Author: Charles Leslie
Publisher: Cambridge University Press
Published: 2015-05-21
Total Pages: 355
ISBN-13: 1108083439
DOWNLOAD EBOOKThis 1740 second edition covers Jamaica's early colonial history, its laws, the lives of governors, and the exploits of pirates.
Author: Sir Philip Manderson Sherlock
Publisher: Markus Wiener Publishers
Published: 1998
Total Pages: 452
ISBN-13:
DOWNLOAD EBOOKA history of the Jamaican people from an Afro-Caribbean rather than a European perspective.

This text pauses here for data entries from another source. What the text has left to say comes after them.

-- ==== Sys2Proof/Laws/State.lean ====
section
/-!
SUPPORT. What each named update of the state leaves alone, field by field, and what its own reader gives after it. Every lemma about an untouched field is true by computation; a later proof cites these and unfolds no record update.
-/

namespace Sys2Proof.Machine

/-! ### Untouched fields -/

section
variable (s : State) (r : Nat) (v : RidgeSt)
@[simp] theorem setR_pending : (setR s r v).pending = s.pending := rfl
@[simp] theorem setR_now : (setR s r v).now = s.now := rfl
@[simp] theorem setR_rclk : (setR s r v).rclk = s.rclk := rfl
@[simp] theorem setR_free : (setR s r v).free = s.free := rfl
@[simp] theorem setR_host : (setR s r v).host = s.host := rfl
@[simp] theorem setR_parts : (setR s r v).parts = s.parts := rfl
@[simp] theorem setR_jobs : (setR s r v).jobs = s.jobs := rfl
@[simp] theorem setR_progQueue : (setR s r v).progQueue = s.progQueue := rfl
@[simp] theorem setR_mem : (setR s r v).mem = s.mem := rfl
@[simp] theorem setR_arbs : (setR s r v).arbs = s.arbs := rfl
@[simp] theorem setR_starveLimit : (setR s r v).starveLimit = s.starveLimit := rfl
@[simp] theorem setR_col : (setR s r v).col = s.col := rfl
@[simp] theorem setR_ropes : (setR s r v).ropes = s.ropes := rfl
@[simp] theorem setR_links : (setR s r v).links = s.links := rfl
@[simp] theorem setR_integ : (setR s r v).integ = s.integ := rfl
@[simp] theorem setR_sec : (setR s r v).sec = s.sec := rfl
@[simp] theorem setR_clay : (setR s r v).clay = s.clay := rfl
@[simp] theorem setR_thermal : (setR s r v).thermal = s.thermal := rfl
@[simp] theorem setR_pmu : (setR s r v).pmu = s.pmu := rfl
@[simp] theorem setR_cmc : (setR s r v).cmc = s.cmc := rfl
@[simp] theorem setR_pins : (setR s r v).pins = s.pins := rfl
end

section
variable (s : State) (r : Nat) (f : RidgeSt → RidgeSt)
@[simp] theorem updR_pending : (updR s r f).pending = s.pending := rfl
@[simp] theorem updR_now : (updR s r f).now = s.now := rfl
@[simp] theorem updR_rclk : (updR s r f).rclk = s.rclk := rfl
@[simp] theorem updR_free : (updR s r f).free = s.free := rfl
@[simp] theorem updR_host : (updR s r f).host = s.host := rfl
@[simp] theorem updR_parts : (updR s r f).parts = s.parts := rfl
@[simp] theorem updR_jobs : (updR s r f).jobs = s.jobs := rfl
@[simp] theorem updR_progQueue : (updR s r f).progQueue = s.progQueue := rfl
@[simp] theorem updR_mem : (updR s r f).mem = s.mem := rfl
@[simp] theorem updR_arbs : (updR s r f).arbs = s.arbs := rfl
@[simp] theorem updR_starveLimit : (updR s r f).starveLimit = s.starveLimit := rfl
@[simp] theorem updR_col : (updR s r f).col = s.col := rfl
@[simp] theorem updR_ropes : (updR s r f).ropes = s.ropes := rfl
@[simp] theorem updR_links : (updR s r f).links = s.links := rfl
@[simp] theorem updR_integ : (updR s r f).integ = s.integ := rfl
@[simp] theorem updR_sec : (updR s r f).sec = s.sec := rfl
@[simp] theorem updR_clay : (updR s r f).clay = s.clay := rfl
@[simp] theorem updR_thermal : (updR s r f).thermal = s.thermal := rfl
@[simp] theorem updR_pmu : (updR s r f).pmu = s.pmu := rfl
@[simp] theorem updR_cmc : (updR s r f).cmc = s.cmc := rfl
@[simp] theorem updR_pins : (updR s r f).pins = s.pins := rfl
end

section
variable (s : State) (r t : Nat) (f : Tile → Tile)
@[simp] theorem updTile_pending : (updTile s r t f).pending = s.pending := rfl
@[simp] theorem updTile_now : (updTile s r t f).now = s.now := rfl
@[simp] theorem updTile_rclk : (updTile s r t f).rclk = s.rclk := rfl
@[simp] theorem updTile_free : (updTile s r t f).free = s.free := rfl
@[simp] theorem updTile_host : (updTile s r t f).host = s.host := rfl
@[simp] theorem updTile_parts : (updTile s r t f).parts = s.parts := rfl
@[simp] theorem updTile_jobs : (updTile s r t f).jobs = s.jobs := rfl
@[simp] theorem updTile_progQueue : (updTile s r t f).progQueue = s.progQueue := rfl
@[simp] theorem updTile_mem : (updTile s r t f).mem = s.mem := rfl
@[simp] theorem updTile_arbs : (updTile s r t f).arbs = s.arbs := rfl
@[simp] theorem updTile_starveLimit : (updTile s r t f).starveLimit = s.starveLimit := rfl
@[simp] theorem updTile_col : (updTile s r t f).col = s.col := rfl
@[simp] theorem updTile_ropes : (updTile s r t f).ropes = s.ropes := rfl
@[simp] theorem updTile_links : (updTile s r t f).links = s.links := rfl
@[simp] theorem updTile_integ : (updTile s r t f).integ = s.integ := rfl
@[simp] theorem updTile_sec : (updTile s r t f).sec = s.sec := rfl
@[simp] theorem updTile_clay : (updTile s r t f).clay = s.clay := rfl
@[simp] theorem updTile_thermal : (updTile s r t f).thermal = s.thermal := rfl
@[simp] theorem updTile_pmu : (updTile s r t f).pmu = s.pmu := rfl
@[simp] theorem updTile_cmc : (updTile s r t f).cmc = s.cmc := rfl
@[simp] theorem updTile_pins : (updTile s r t f).pins = s.pins := rfl
end

section
variable (s : State) (r p : Nat) (f : PosSt → PosSt)
@[simp] theorem updPos_pending : (updPos s r p f).pending = s.pending := rfl
@[simp] theorem updPos_now : (updPos s r p f).now = s.now := rfl
@[simp] theorem updPos_rclk : (updPos s r p f).rclk = s.rclk := rfl
@[simp] theorem updPos_free : (updPos s r p f).free = s.free := rfl
@[simp] theorem updPos_host : (updPos s r p f).host = s.host := rfl
@[simp] theorem updPos_parts : (updPos s r p f).parts = s.parts := rfl
@[simp] theorem updPos_jobs : (updPos s r p f).jobs = s.jobs := rfl
@[simp] theorem updPos_progQueue : (updPos s r p f).progQueue = s.progQueue := rfl
@[simp] theorem updPos_mem : (updPos s r p f).mem = s.mem := rfl
@[simp] theorem updPos_arbs : (updPos s r p f).arbs = s.arbs := rfl
@[simp] theorem updPos_starveLimit : (updPos s r p f).starveLimit = s.starveLimit := rfl
@[simp] theorem updPos_col : (updPos s r p f).col = s.col := rfl
@[simp] theorem updPos_ropes : (updPos s r p f).ropes = s.ropes := rfl
@[simp] theorem updPos_links : (updPos s r p f).links = s.links := rfl
@[simp] theorem updPos_integ : (updPos s r p f).integ = s.integ := rfl
@[simp] theorem updPos_sec : (updPos s r p f).sec = s.sec := rfl
@[simp] theorem updPos_clay : (updPos s r p f).clay = s.clay := rfl
@[simp] theorem updPos_thermal : (updPos s r p f).thermal = s.thermal := rfl
@[simp] theorem updPos_pmu : (updPos s r p f).pmu = s.pmu := rfl
@[simp] theorem updPos_cmc : (updPos s r p f).cmc = s.cmc := rfl
@[simp] theorem updPos_pins : (updPos s r p f).pins = s.pins := rfl
end

section
variable (s : State) (r k : Nat) (v : Slot)
@[simp] theorem setSlot_pending : (setSlot s r k v).pending = s.pending := rfl
@[simp] theorem setSlot_now : (setSlot s r k v).now = s.now := rfl
@[simp] theorem setSlot_rclk : (setSlot s r k v).rclk = s.rclk := rfl
@[simp] theorem setSlot_free : (setSlot s r k v).free = s.free := rfl
@[simp] theorem setSlot_host : (setSlot s r k v).host = s.host := rfl
@[simp] theorem setSlot_parts : (setSlot s r k v).parts = s.parts := rfl
@[simp] theorem setSlot_jobs : (setSlot s r k v).jobs = s.jobs := rfl
@[simp] theorem setSlot_progQueue : (setSlot s r k v).progQueue = s.progQueue := rfl
@[simp] theorem setSlot_mem : (setSlot s r k v).mem = s.mem := rfl
@[simp] theorem setSlot_arbs : (setSlot s r k v).arbs = s.arbs := rfl
@[simp] theorem setSlot_starveLimit : (setSlot s r k v).starveLimit = s.starveLimit := rfl
@[simp] theorem setSlot_col : (setSlot s r k v).col = s.col := rfl
@[simp] theorem setSlot_ropes : (setSlot s r k v).ropes = s.ropes := rfl
@[simp] theorem setSlot_links : (setSlot s r k v).links = s.links := rfl
@[simp] theorem setSlot_integ : (setSlot s r k v).integ = s.integ := rfl
@[simp] theorem setSlot_sec : (setSlot s r k v).sec = s.sec := rfl
@[simp] theorem setSlot_clay : (setSlot s r k v).clay = s.clay := rfl
@[simp] theorem setSlot_thermal : (setSlot s r k v).thermal = s.thermal := rfl
@[simp] theorem setSlot_pmu : (setSlot s r k v).pmu = s.pmu := rfl
@[simp] theorem setSlot_cmc : (setSlot s r k v).cmc = s.cmc := rfl
@[simp] theorem setSlot_pins : (setSlot s r k v).pins = s.pins := rfl
end

section
variable (s : State) (r p phys : Nat) (fenced : Bool)
@[simp] theorem setMap_pending : (setMap s r p phys fenced).pending = s.pending := rfl
@[simp] theorem setMap_now : (setMap s r p phys fenced).now = s.now := rfl
@[simp] theorem setMap_rclk : (setMap s r p phys fenced).rclk = s.rclk := rfl
@[simp] theorem setMap_free : (setMap s r p phys fenced).free = s.free := rfl
@[simp] theorem setMap_host : (setMap s r p phys fenced).host = s.host := rfl
@[simp] theorem setMap_parts : (setMap s r p phys fenced).parts = s.parts := rfl
@[simp] theorem setMap_jobs : (setMap s r p phys fenced).jobs = s.jobs := rfl
@[simp] theorem setMap_progQueue : (setMap s r p phys fenced).progQueue = s.progQueue := rfl
@[simp] theorem setMap_mem : (setMap s r p phys fenced).mem = s.mem := rfl
@[simp] theorem setMap_arbs : (setMap s r p phys fenced).arbs = s.arbs := rfl
@[simp] theorem setMap_starveLimit : (setMap s r p phys fenced).starveLimit = s.starveLimit := rfl
@[simp] theorem setMap_col : (setMap s r p phys fenced).col = s.col := rfl
@[simp] theorem setMap_ropes : (setMap s r p phys fenced).ropes = s.ropes := rfl
@[simp] theorem setMap_links : (setMap s r p phys fenced).links = s.links := rfl
@[simp] theorem setMap_integ : (setMap s r p phys fenced).integ = s.integ := rfl
@[simp] theorem setMap_sec : (setMap s r p phys fenced).sec = s.sec := rfl
@[simp] theorem setMap_clay : (setMap s r p phys fenced).clay = s.clay := rfl
@[simp] theorem setMap_thermal : (setMap s r p phys fenced).thermal = s.thermal := rfl
@[simp] theorem setMap_pmu : (setMap s r p phys fenced).pmu = s.pmu := rfl
@[simp] theorem setMap_cmc : (setMap s r p phys fenced).cmc = s.cmc := rfl
@[simp] theorem setMap_pins : (setMap s r p phys fenced).pins = s.pins := rfl
end

section
variable (s : State) (r : Nat) (x : Ctx) (f : CtxSt → CtxSt)
@[simp] theorem updCtx_pending : (updCtx s r x f).pending = s.pending := rfl
@[simp] theorem updCtx_now : (updCtx s r x f).now = s.now := rfl
@[simp] theorem updCtx_rclk : (updCtx s r x f).rclk = s.rclk := rfl
@[simp] theorem updCtx_free : (updCtx s r x f).free = s.free := rfl
@[simp] theorem updCtx_host : (updCtx s r x f).host = s.host := rfl
@[simp] theorem updCtx_parts : (updCtx s r x f).parts = s.parts := rfl
@[simp] theorem updCtx_jobs : (updCtx s r x f).jobs = s.jobs := rfl
@[simp] theorem updCtx_progQueue : (updCtx s r x f).progQueue = s.progQueue := rfl
@[simp] theorem updCtx_mem : (updCtx s r x f).mem = s.mem := rfl
@[simp] theorem updCtx_arbs : (updCtx s r x f).arbs = s.arbs := rfl
@[simp] theorem updCtx_starveLimit : (updCtx s r x f).starveLimit = s.starveLimit := rfl
@[simp] theorem updCtx_col : (updCtx s r x f).col = s.col := rfl
@[simp] theorem updCtx_ropes : (updCtx s r x f).ropes = s.ropes := rfl
@[simp] theorem updCtx_links : (updCtx s r x f).links = s.links := rfl
@[simp] theorem updCtx_integ : (updCtx s r x f).integ = s.integ := rfl
@[simp] theorem updCtx_sec : (updCtx s r x f).sec = s.sec := rfl
@[simp] theorem updCtx_clay : (updCtx s r x f).clay = s.clay := rfl
@[simp] theorem updCtx_thermal : (updCtx s r x f).thermal = s.thermal := rfl
@[simp] theorem updCtx_pmu : (updCtx s r x f).pmu = s.pmu := rfl
@[simp] theorem updCtx_cmc : (updCtx s r x f).cmc = s.cmc := rfl
@[simp] theorem updCtx_pins : (updCtx s r x f).pins = s.pins := rfl
end

section
variable (s : State) (p : Nat) (v : Part)
@[simp] theorem setP_pending : (setP s p v).pending = s.pending := rfl
@[simp] theorem setP_now : (setP s p v).now = s.now := rfl
@[simp] theorem setP_rclk : (setP s p v).rclk = s.rclk := rfl
@[simp] theorem setP_free : (setP s p v).free = s.free := rfl
@[simp] theorem setP_host : (setP s p v).host = s.host := rfl
@[simp] theorem setP_jobs : (setP s p v).jobs = s.jobs := rfl
@[simp] theorem setP_ridges : (setP s p v).ridges = s.ridges := rfl
@[simp] theorem setP_progQueue : (setP s p v).progQueue = s.progQueue := rfl
@[simp] theorem setP_mem : (setP s p v).mem = s.mem := rfl
@[simp] theorem setP_arbs : (setP s p v).arbs = s.arbs := rfl
@[simp] theorem setP_starveLimit : (setP s p v).starveLimit = s.starveLimit := rfl
@[simp] theorem setP_col : (setP s p v).col = s.col := rfl
@[simp] theorem setP_ropes : (setP s p v).ropes = s.ropes := rfl
@[simp] theorem setP_links : (setP s p v).links = s.links := rfl
@[simp] theorem setP_integ : (setP s p v).integ = s.integ := rfl
@[simp] theorem setP_sec : (setP s p v).sec = s.sec := rfl
@[simp] theorem setP_clay : (setP s p v).clay = s.clay := rfl
@[simp] theorem setP_thermal : (setP s p v).thermal = s.thermal := rfl
@[simp] theorem setP_pmu : (setP s p v).pmu = s.pmu := rfl
@[simp] theorem setP_cmc : (setP s p v).cmc = s.cmc := rfl
@[simp] theorem setP_pins : (setP s p v).pins = s.pins := rfl
end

Africa is at the centre of the story; for by claiming Africa as homeland, Jamaicans gain a sense of historical continuity, of identity, and of roots.
Author: Sasha Turner
Publisher: University of Pennsylvania Press
Published: 2017-05-05
Total Pages: 327
ISBN-13: 081229405X
DOWNLOAD EBOOKIt is often thought that slaveholders only began to show an interest in female slaves' reproductive health after the British government banned the importation of Africans into its West Indian colonies in 1807. However, as Sasha Turner shows in this illuminating study, for almost thirty years before the slave trade ended, Jamaican slaveholders and doctors adjusted slave women's labor, discipline, and health care to increase birth rates and ensure that infants lived to become adult workers. Although slaves' interests in healthy pregnancies and babies aligned with those of their masters, enslaved mothers, healers, family, and community members distrusted their owners' medicine and benevolence. Turner contends that the social bonds and cultural practices created around reproductive health care and childbirth challenged the economic purposes slaveholders gave to birthing and raising children. Through powerful stories that place the reader on the ground in plantation-era Jamaica, Contested Bodies reveals enslaved women's contrasting ideas about maternity and raising children, which put them at odds not only with their owners but sometimes with abolitionists and enslaved men. Turner argues that, as the source of new labor, these women created rituals, customs, and relationships around pregnancy, childbirth, and childrearing that enabled them at times to dictate the nature and pace of their work as well as their value. Drawing on a wide range of sources—including plantation records, abolitionist treatises, legislative documents, slave narratives, runaway advertisements, proslavery literature, and planter correspondence—Contested Bodies yields a fresh account of how the end of the slave trade changed the bodily experiences of those still enslaved in Jamaica.